[Opening Information supplied section]

/-- What `ucpWrote` leaves. -/
@[simp] theorem ucpWrote_frame (u : UcpUser) (s : State) :
    (ucpWrote u s).pending = s.pending ∧ (ucpWrote u s).free = s.free ∧ (ucpWrote u s).now = s.now ∧
    (ucpWrote u s).csn = s.csn ∧ (ucpWrote u s).chp = s.chp ∧ (ucpWrote u s).pins = s.pins ∧
    (ucpWrote u s).win = s.win ∧ (ucpWrote u s).ttb = s.ttb ∧ (ucpWrote u s).car = s.car ∧
    (ucpWrote u s).cay = s.cay ∧ (ucpWrote u s).mdf = s.mdf ∧ (ucpWrote u s).kst = s.kst ∧
    (ucpWrote u s).vlt = s.vlt ∧ (ucpWrote u s).slc = s.slc ∧ (ucpWrote u s).rng = s.rng ∧
    (ucpWrote u s).lat = s.lat ∧ (ucpWrote u s).bnv = s.bnv ∧ (ucpWrote u s).ucp = s.ucp ∧
    (ucpWrote u s).wld = s.wld ∧ (ucpWrote u s).tmp = s.tmp ∧ (ucpWrote u s).bbr = s.bbr ∧
    (ucpWrote u s).lcs = s.lcs ∧ (ucpWrote u s).fuses = s.fuses ∧ (ucpWrote u s).mnf = s.mnf ∧
    (ucpWrote u s).flash = s.flash ∧ (ucpWrote u s).fwu = s.fwu ∧ (ucpWrote u s).drb = s.drb ∧
    (ucpWrote u s).mem = s.mem ∧ (ucpWrote u s).gov = s.gov ∧ (ucpWrote u s).shown = s.shown := by
  unfold ucpWrote
  repeat' split
  all_goals simp

/-- What `ucpSeq` leaves. -/
@[simp] theorem ucpSeq_frame (u : UcpUser) (s : State) :
    (ucpSeq u s).pending = s.pending ∧ (ucpSeq u s).out = s.out ∧ (ucpSeq u s).free = s.free ∧
    (ucpSeq u s).now = s.now ∧ (ucpSeq u s).chp = s.chp ∧ (ucpSeq u s).pins = s.pins ∧ (ucpSeq u s).hpt = s.hpt ∧
    (ucpSeq u s).stats = s.stats ∧ (ucpSeq u s).win = s.win ∧ (ucpSeq u s).ttb = s.ttb ∧ (ucpSeq u s).car = s.car ∧
    (ucpSeq u s).cay = s.cay ∧ (ucpSeq u s).mdf = s.mdf ∧ (ucpSeq u s).kst = s.kst ∧ (ucpSeq u s).leg = s.leg ∧
    (ucpSeq u s).vlt = s.vlt ∧ (ucpSeq u s).slc = s.slc ∧ (ucpSeq u s).evr = s.evr ∧ (ucpSeq u s).rng = s.rng ∧
    (ucpSeq u s).lat = s.lat ∧ (ucpSeq u s).bnv = s.bnv ∧ (ucpSeq u s).ucp = s.ucp ∧ (ucpSeq u s).wld = s.wld ∧
    (ucpSeq u s).tmp = s.tmp ∧ (ucpSeq u s).bbr = s.bbr ∧ (ucpSeq u s).lcs = s.lcs ∧ (ucpSeq u s).fuses = s.fuses ∧
    (ucpSeq u s).mnf = s.mnf ∧ (ucpSeq u s).flash = s.flash ∧ (ucpSeq u s).fwu = s.fwu ∧ (ucpSeq u s).drb = s.drb ∧
    (ucpSeq u s).mem = s.mem ∧ (ucpSeq u s).gov = s.gov ∧ (ucpSeq u s).shown = s.shown := by
  unfold ucpSeq
  repeat' split
  all_goals simp

end Sys2Proof.Laws
end

section
/-! PROOFS. The legacy register and REPL_GO (09_key_slots_tickets_legacy.md). -/
namespace Sys2Proof.Proofs

open Sys2Proof.Machine Sys2Proof.Safety Sys2Proof.Laws

variable {p : Port} {s : State}

theorem inFault_of_wr {b : Blk} (hw : wr p b s = true) : inFault s = false := by
  simp only [wr, Bool.and_eq_true, Bool.not_eq_true'] at hw
  exact hw.1.2

/-- A write that is counted and sequenced leaves what the legacy register's writes read. -/
theorem seqd_cntWr (hF : inFault s = false) : (seqd (cntWr p s)).csn = s.csn + 1 := by
  have hF' : inFault (cntWr p s) = false := hF
  simp [seqd, hF']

[Closing Information supplied section]

◆ The task ◆
Where a line of the data above includes the string "false", pull it out.

◆ Output for this task ◆
theorem inFault_of_wr {b : Blk} (hw : wr p b s = true) : inFault s = false := by
theorem seqd_cntWr (hF : inFault s = false) : (seqd (cntWr p s)).csn = s.csn + 1 := by
  have hF' : inFault (cntWr p s) = false := hF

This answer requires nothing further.